--- START ---
-- ==== Sys2Proof/Laws/Memory.lean ====
section
/-! SUPPORT. Laws of the waveform buffer: read after write, the frame of a write, the canonical form and its
extensionality. -/

namespace Sys2Proof.Machine

/-! ### Cells -/

theorem findCell_setCell_same (cs : List Host.Cell) (a : Nat) (v : Byte) :
    findCell (setCell cs a v) a = some v := by
  induction cs with
  | nil => simp [setCell, findCell]
  | cons c cs ih =>
    unfold setCell
    split
    · simp [findCell]
    · split
      · simp [findCell]
      · next _ hne => rw [findCell, if_neg (fun h => hne h.symm), ih]

theorem findCell_setCell_other (cs : List Host.Cell) {a b : Nat} (v : Byte) (h : b ≠ a) :
    findCell (setCell cs a v) b = findCell cs b := by
  induction cs with
  | nil => simp [setCell, findCell, h.symm]
  | cons c cs ih =>
    unfold setCell
    split
    · simp [findCell, h.symm]
    · split
      · next _ heq => simp [findCell, ← heq, h.symm]
      · simp [findCell, ih]

theorem findCell_eraseCell_same (cs : List Host.Cell) (a : Nat) : findCell (eraseCell cs a) a = none := by
  induction cs with
  | nil => rfl
  | cons c cs ih =>
    unfold eraseCell
    split
    · exact ih
    · next h => simp [findCell, h, ih]

theorem findCell_eraseCell_other (cs : List Host.Cell) {a b : Nat} (h : b ≠ a) :
    findCell (eraseCell cs a) b = findCell cs b := by
  induction cs with
  | nil => rfl
  | cons c cs ih =>
    unfold eraseCell
    split
    · next hc => simp [findCell, hc, h.symm, ih]
    · simp [findCell, ih]

/-! ### Reading and writing one byte -/

@[simp] theorem Memory.unlisted_zero (a : Nat) : Memory.zero.unlisted a = 0 := rfl

@[simp] theorem Memory.read_zero (a : Nat) : Memory.zero.read a = 0 := rfl

@[simp] theorem Memory.fill_write (m : Memory) (a : Nat) (v : Byte) : (m.write a v).fill = m.fill := by
  unfold Memory.write; split <;> rfl

theorem Memory.unlisted_write (m : Memory) (a : Nat) (v : Byte) (b : Nat) :
    (m.write a v).unlisted b = m.unlisted b := by
  simp [Memory.unlisted]

theorem Memory.read_write_same (m : Memory) (a : Nat) (v : Byte) : (m.write a v).read a = v := by
  unfold Memory.read
  rw [Memory.unlisted_write]
  unfold Memory.write
  split
  · next h => simp [findCell_eraseCell_same, h]
  · simp [findCell_setCell_same]

theorem Memory.read_write_other (m : Memory) {a b : Nat} (v : Byte) (h : b ≠ a) :
    (m.write a v).read b = m.read b := by
  unfold Memory.read
  rw [Memory.unlisted_write]
  unfold Memory.write
  split
  · simp [findCell_eraseCell_other _ h]
  · simp [findCell_setCell_other _ _ h]

theorem Memory.read_write (m : Memory) (a b : Nat) (v : Byte) :
    (m.write a v).read b = if b = a then v else m.read b := by
  split
  · next h => rw [h, m.read_write_same]
  · next h => exact m.read_write_other v h

/-! ### The canonical form -/

theorem rising_tail {c : Host.Cell} {cs : List Host.Cell} (h : rising (c :: cs) = true) : rising cs = true := by
  cases cs with
  | nil => rfl
  | cons d ds => simp [rising] at h; exact h.2

theorem rising_iff_pairwise (cs : List Host.Cell) :
    rising cs = true ↔ cs.Pairwise fun c d => c.1 < d.1 := by
  induction cs with
  | nil => simp [rising]
  | cons c cs ih =>
    constructor
    · intro h
      have ht := ih.1 (rising_tail h)
      refine List.pairwise_cons.2 ⟨fun d hd => ?_, ht⟩
      cases cs with
      | nil => cases hd
      | cons e es =>
        simp only [rising, Bool.and_eq_true, decide_eq_true_eq] at h
        rcases List.mem_cons.1 hd with rfl | hd
        · exact h.1
        · exact h.1.trans ((List.pairwise_cons.1 ht).1 d hd)
    · intro h
      have ⟨h1, h2⟩ := List.pairwise_cons.1 h
      cases cs with
      | nil => rfl
      | cons e es => simp [rising, h1 e (by simp), ih.2 h2]

theorem mem_eraseCell {cs : List Host.Cell} {a : Nat} {c : Host.Cell} (h : c ∈ eraseCell cs a) : c ∈ cs := by
  induction cs with
  | nil => cases h
  | cons d cs ih =>
    unfold eraseCell at h
    split at h
    · exact List.mem_cons_of_mem _ (ih h)
    · rcases List.mem_cons.1 h with rfl | h
      · exact List.mem_cons_self
      · exact List.mem_cons_of_mem _ (ih h)

theorem mem_setCell {cs : List Host.Cell} {a : Nat} {v : Byte} {c : Host.Cell} (h : c ∈ setCell cs a v) :
    c = (a, v) ∨ c ∈ cs := by
  induction cs with
  | nil => simpa [setCell] using h
  | cons d cs ih =>
    unfold setCell at h
    split at h
    · simpa using h
    · split at h
      · rcases List.mem_cons.1 h with h | h
        · exact .inl h
        · exact .inr (List.mem_cons_of_mem _ h)
      · rcases List.mem_cons.1 h with rfl | h
        · exact .inr List.mem_cons_self
        · exact (ih h).imp_right (List.mem_cons_of_mem _)

theorem eraseCell_rising {cs : List Host.Cell} (a : Nat) (h : cs.Pairwise fun c d => c.1 < d.1) :
    (eraseCell cs a).Pairwise fun c d => c.1 < d.1 := by
  induction cs with
  | nil => exact .nil
  | cons c cs ih =>
    have ⟨h1, h2⟩ := List.pairwise_cons.1 h
    unfold eraseCell
    split
    · exact ih h2
    · exact List.pairwise_cons.2 ⟨fun d hd => h1 d (mem_eraseCell hd), ih h2⟩

theorem setCell_rising {cs : List Host.Cell} (a : Nat) (v : Byte) (h : cs.Pairwise fun c d => c.1 < d.1) :
    (setCell cs a v).Pairwise fun c d => c.1 < d.1 := by
  induction cs with
  | nil => simp [setCell]
  | cons c cs ih =>
    have ⟨h1, h2⟩ := List.pairwise_cons.1 h
    unfold setCell
    split
    · next hlt =>
      refine List.pairwise_cons.2 ⟨fun d hd => ?_, h⟩
      rcases List.mem_cons.1 hd with rfl | hd
      · exact hlt
      · exact hlt.trans (h1 d hd)
    · split
      · next _ heq => exact List.pairwise_cons.2 ⟨fun d hd => heq ▸ h1 d hd, h2⟩
      · next hnlt hne =>
        refine List.pairwise_cons.2 ⟨fun d hd => ?_, ih h2⟩
        rcases mem_setCell hd with rfl | hd
        · exact lt_of_le_of_ne (not_lt.1 hnlt) (Ne.symm hne)
        · exact h1 d hd

theorem Memory.wf_iff (m : Memory) :
    m.wf = true ↔ (m.cells.Pairwise fun c d => c.1 < d.1) ∧ ∀ c ∈ m.cells, c.2 ≠ m.unlisted c.1 := by
  simp [Memory.wf, rising_iff_pairwise]

theorem Memory.wf_write {m : Memory} (a : Nat) (v : Byte) (h : m.wf = true) : (m.write a v).wf = true := by
  rw [Memory.wf_iff] at h ⊢
  refine ⟨?_, fun c hc => ?_⟩
  · unfold Memory.write
    split
    · exact eraseCell_rising a h.1
    · exact setCell_rising a v h.1
  · rw [Memory.unlisted_write]
    unfold Memory.write at hc
    split at hc
    · exact h.2 c (mem_eraseCell hc)
    · next hv =>
      rcases mem_setCell hc with rfl | hc
      · exact hv
      · exact h.2 c hc

theorem Memory.within_write {m : Memory} {cap a : Nat} (v : Byte) (ha : a < cap) (h : m.within cap = true) :
    (m.write a v).within cap = true := by
  simp only [Memory.within, List.all_eq_true, decide_eq_true_eq] at h ⊢
  intro c hc
  unfold Memory.write at hc
  split at hc
  · exact h c (mem_eraseCell hc)
  · rcases mem_setCell hc with rfl | hc
    · exact ha
    · exact h c hc

@[simp] theorem Memory.wf_zero : Memory.zero.wf = true := rfl

@[simp] theorem Memory.within_zero (cap : Nat) : Memory.zero.within cap = true := rfl

/-- `Memory.store` writes inside the buffer and faults outside it. -/
theorem Memory.store_eq (cap : Nat) (m : Memory) (a : Nat) (v : Byte) :
    m.store cap a v = if a < cap then .ok (m.write a v) else .error (.bufferRange a) := rfl

theorem Memory.store_wf {cap : Nat} {m m' : Memory} {a : Nat} {v : Byte} (hm : m.wf = true)
    (h : m.store cap a v = .ok m') : m'.wf = true := by
  rw [Memory.store_eq] at h
  split at h
  · cases h; exact m.wf_write a v hm
  · cases h

/-! ### Equal reads are equal data -/

theorem findCell_eq_none_of_lt {cs : List Host.Cell} {a : Nat} (h : ∀ c ∈ cs, a < c.1) : findCell cs a = none := by
  induction cs with
  | nil => rfl
  | cons c cs ih =>
    rw [findCell, if_neg (by have := h c (by simp); omega), ih fun d hd => h d (by simp [hd])]

theorem findCell_mem {cs : List Host.Cell} {a : Nat} {v : Byte} (h : findCell cs a = some v) : (a, v) ∈ cs := by
  induction cs with
  | nil => cases h
  | cons c cs ih =>
    unfold findCell at h
    split at h
    · next hc => cases h; subst hc; exact List.mem_cons_self
    · exact List.mem_cons_of_mem _ (ih h)

theorem cells_eq_of_findCell_eq {cs ds : List Host.Cell} (hc : cs.Pairwise fun c d => c.1 < d.1)
    (hd : ds.Pairwise fun c d => c.1 < d.1) (h : ∀ a, findCell cs a = findCell ds a) : cs = ds := by
  induction cs generalizing ds with
  | nil =>
    cases ds with
    | nil => rfl
    | cons d ds => have := h d.1; simp [findCell] at this
  | cons c cs ih =>
    have ⟨hc1, hc2⟩ := List.pairwise_cons.1 hc
    cases ds with
    | nil => have := h c.1; simp [findCell] at this
    | cons d ds =>
      have ⟨hd1, hd2⟩ := List.pairwise_cons.1 hd
      have hcd : c.1 = d.1 := by
        rcases Nat.lt_trichotomy c.1 d.1 with hlt | heq | hgt
        · have e := h c.1
          rw [findCell_eq_none_of_lt (cs := d :: ds) (fun x hx => by
            rcases List.mem_cons.1 hx with rfl | hx
            · exact hlt
            · exact hlt.trans (hd1 x hx))] at e
          simp [findCell] at e
        · exact heq
        · have e := h d.1
          rw [findCell_eq_none_of_lt (cs := c :: cs) (fun x hx => by
            rcases List.mem_cons.1 hx with rfl | hx
            · exact hgt
            · exact hgt.trans (hc1 x hx))] at e
          simp [findCell] at e
      have hval : c.2 = d.2 := by
        have e := h c.1
        simpa [findCell, hcd] using e
      have htail : cs = ds := by
        refine ih hc2 hd2 fun a => ?_
        by_cases ha : c.1 = a
        · subst ha
          rw [findCell_eq_none_of_lt fun x hx => hc1 x hx,
            findCell_eq_none_of_lt fun x hx => hcd ▸ hd1 x hx]
        · have e := h a
          rwa [findCell, if_neg ha, findCell, if_neg (fun hda => ha (hcd.trans hda))] at e
      rw [htail, Prod.ext hcd hval]

theorem Memory.findCell_of_read {m : Memory} (hm : ∀ c ∈ m.cells, c.2 ≠ m.unlisted c.1) (a : Nat) :
    findCell m.cells a = if m.read a = m.unlisted a then none else some (m.read a) := by
  unfold Memory.read
  cases hf : findCell m.cells a with
  | none => simp
  | some v => simpa using hm (a, v) (findCell_mem hf)

/-- The canonical form is canonical: memories of one fill that read alike are equal data. -/
theorem Memory.ext_of_read {m n : Memory} (hm : m.wf = true) (hn : n.wf = true) (hf : m.fill = n.fill)
    (h : ∀ a, m.read a = n.read a) : m = n := by
  rw [Memory.wf_iff] at hm hn
  have hu : ∀ a, m.unlisted a = n.unlisted a := fun a => by simp [Memory.unlisted, hf]
  have hcells : m.cells = n.cells := by
    refine cells_eq_of_findCell_eq hm.1 hn.1 fun a => ?_
    rw [Memory.findCell_of_read hm.2, Memory.findCell_of_read hn.2, h, hu]
  cases m; cases n; simp_all

/-! ### The payload -/

@[simp] theorem memRead_length (cap : Nat) (m : Memory) (i n : Nat) : (memRead cap m i n).length = n := by
  simp [memRead]

theorem memRead_getElem (cap : Nat) (m : Memory) (i n j : Nat) (h : j < (memRead cap m i n).length) :
    (memRead cap m i n)[j] = payloadPort cap m (i + j) := by
  simp [memRead]

theorem payloadPort_inside {cap i : Nat} (m : Memory) (h : i < cap) : payloadPort cap m i = m.read i := by
  simp [payloadPort, h]

end Sys2Proof.Machine
end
--- END ---
Of all the entries above, repeat only the lines from the line that has "findCell (setCell cs a v) a" to the line that has "hne h.symm), ih]", both lines included, exactly.

    findCell (setCell cs a v) a = some v := by
  induction cs with
  | nil => simp [setCell, findCell]
  | cons c cs ih =>
    unfold setCell
    split
    · simp [findCell]
    · split
      · simp [findCell]
      · next _ hne => rw [findCell, if_neg (fun h => hne h.symm), ih]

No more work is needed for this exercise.